Investigations of Performance and Bias in Human-AI Teamwork in Hiring
In AI-assisted decision-making, effective hybrid (human-AI) teamwork is not solely dependent on AI performance alone, but also on its impact on human decision-making. While prior work studies the effects of model accuracy on humans, we endeavour here to investigate the complex dynamics of how both a model’s predictive performance and bias may transfer to humans in a recommendation-aided decision task.
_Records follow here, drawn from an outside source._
-- ==== Sys2Proof/Tests/Slice0.lean ====
section
/-! SUPPORT. Tests. The words and the expected results are spec/95_test_vectors.md's (vector V<n>, scenario
S<n>, program P<n>), or written out by hand from the encoding of spec/30_encoding.md R71. The last part
shows, for each obligation with hypotheses, a state and operands that meet them together. -/

namespace Sys2Proof.Tests

open Sys2Proof Sys2Proof.Machine

/-! ### Well-formedness: what the checks refuse -/

/-- Op 0x7 is a row of its own (30_encoding.md R74). -/
theorem test_wf_refuses_op7_as_8toF : (Instr.reserved8toF 0x7).wf = false := by decide
theorem test_wf_refuses_op0_as_8toF : (Instr.reserved8toF 0x0).wf = false := by decide
theorem test_wf_admits_8_and_F :
    (Instr.reserved8toF 0x8).wf = true ∧ (Instr.reserved8toF 0xF).wf = true := by decide
theorem test_wf_refuses_more_queued_than_requested : (Descriptor.mk 10 700 11).wf = false := by decide

/-! ### Decoding: `op` in bits [67:64], `A` in [63:32], `B` in [31:0] -/

/-- S1 line 1. -/
theorem test_decode_init : decode 0x1_00000000_00000000 = .init := by decide
/-- V20. -/
theorem test_decode_put : decode 0x2_000003E8_000001F4 = .put 1000 500 := by decide
/-- V21: 200 = 0xC8 in `A`, 300 = 0x12C in `B`. -/
theorem test_decode_put_negative_delta : decode 0x2_000000C8_0000012C = .put 200 300 := by decide
/-- S2 line 6. -/
theorem test_decode_full : decode 0x3_00000000_00000000 = .full := by decide
/-- V11: the fields are ignored. -/
theorem test_decode_empty_ignores_fields : decode 0x4_12345678_9ABCDEF0 = .empty := by decide
/-- V9: `B[0]` is 0. -/
theorem test_decode_get_clip0 : decode 0x5_DEADBEEF_FFFFFFFE = .get false := by decide
/-- V10: `B[0]` is 1. -/
theorem test_decode_get_clip1 : decode 0x5_00000000_FFFFFFFF = .get true := by decide
/-- V29. -/
theorem test_decode_begin : decode 0x6_00000000_000001F4 = .beginDda 500 := by decide
/-- V1. -/
theorem test_decode_reserved0 : decode 0x0_00000000_00000000 = .reserved0 := by decide
/-- V2. -/
theorem test_decode_reserved7 : decode 0x7_00000000_00000000 = .reserved7 := by decide
/-- V3. -/
theorem test_decode_reservedF : decode 0xF_FFFFFFFF_FFFFFFFF = .reserved8toF 0xF := by decide
/-- Op 0x8 written out: bit 67 alone. -/
theorem test_decode_reserved8 : decode 0x8_00000000_00000000 = .reserved8toF 0x8 := by decide

/-- A 69th bit is refused by name. -/
theorem test_decode_refuses_69_bits : decodeBits (2 ^ 68) = .error .wider68 := by decide
/-- Bits from `nbits` up count as 0. -/
theorem test_table_word_masks :
    decodeTableWord 72 0x5_00000000_00000001 = some (.get true) ∧
    decodeTableWord 72 (2 ^ 72 + 0x1_00000000_00000000) = some .init := by decide

/-- The words S1 and S3 print for the commands (R81). -/
theorem test_encode_words :
    encode (.put 1000 500) = 0x2_000003E8_000001F4 ∧ encode (.get true) = 0x5_00000000_00000001 ∧
    encode (.beginDda 500) = 0x6_00000000_000001F4 ∧ encode .init = 0x1_00000000_00000000 := by
  decide

/-- `OK 256` is 0x0_00000100 and `ERR 0` is 0x3_00000000 (conventions of 95). -/
theorem test_response_words :
    (okWith 256).toWord = 0x0_00000100 ∧ (failWith .err).toWord = 0x3_00000000 ∧
    (failWith .empty).toWord = 0x1_00000000 ∧ (failWith .full).toWord = 0x2_00000000 := by decide

/-! ### Commands on the registers -/

/-- The example configuration of 95, with `C_START` and `C_MIN` given. -/
def exampleConfig (cStart cMin : Word) : Config where
  accelPShift := 16
  accelWord0 := 0x100
  accelRest := [0x80, 0x40, 0x20]
  cMin := cMin
  cStartAsked := cStart
  fillProposal := oneEntry
  tickTime := 1

/-- The registers after INIT with `C_START` = 0. -/
def fresh : Planner := Planner.reset 0

/-- One live segment of seven steps at slot 0, on the way from `c` to `e`. -/
def ramp (c e : Word) (accel : Bool) : Planner :=
  { fresh with currC := c, endC := e, accel := accel, nextN := #v[7, 0, 0, 0], tail := 1 }

/-- S3 line 1: INIT with `C_START` = 500. -/
theorem test_init_starts_at_500 :
    ((ramp 3 4 true).init (exampleConfig 500 0)).1 = Planner.reset 500 ∧
    (Planner.reset 500).planC = 500 := by decide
We consider the domain of ML-assisted hiring, where humans—operating in a constrained selection setting—can choose whether they wish to utilize a trained model’s inferences to help select candidates from written biographies. We conduct a large-scale user study leveraging a re-created dataset of real bios from prior work, where humans predict the ground truth occupation of given candidates with and without the help of three different NLP classifiers (random, bag-of-words, and deep neural network). Our results demonstrate that while high-performance models significantly improve human performance in a hybrid setting, some models mitigate hybrid bias while others accentuate it. We examine these findings through the lens of decision conformity and observe that our model architecture choices have an impact on human-AI conformity and bias, motivating the explicit need to assess these complex dynamics prior to deployment.
May 23, 2022
We introduce our full experimental data as Hybrid Hiring, a large-scale dataset for studying human AI decision-making that is collected and evaluated on real-world candidates. Comprised of 38,400 human judgements and over 9,600 unique prediction tasks across seven conditions, our dataset represents a first of its kind released to study human decision-making in the loop utilizing trained ML inferences. See our paper "Investigations of Performance and Bias in Human-AI Teamwork in Hiring" for more details.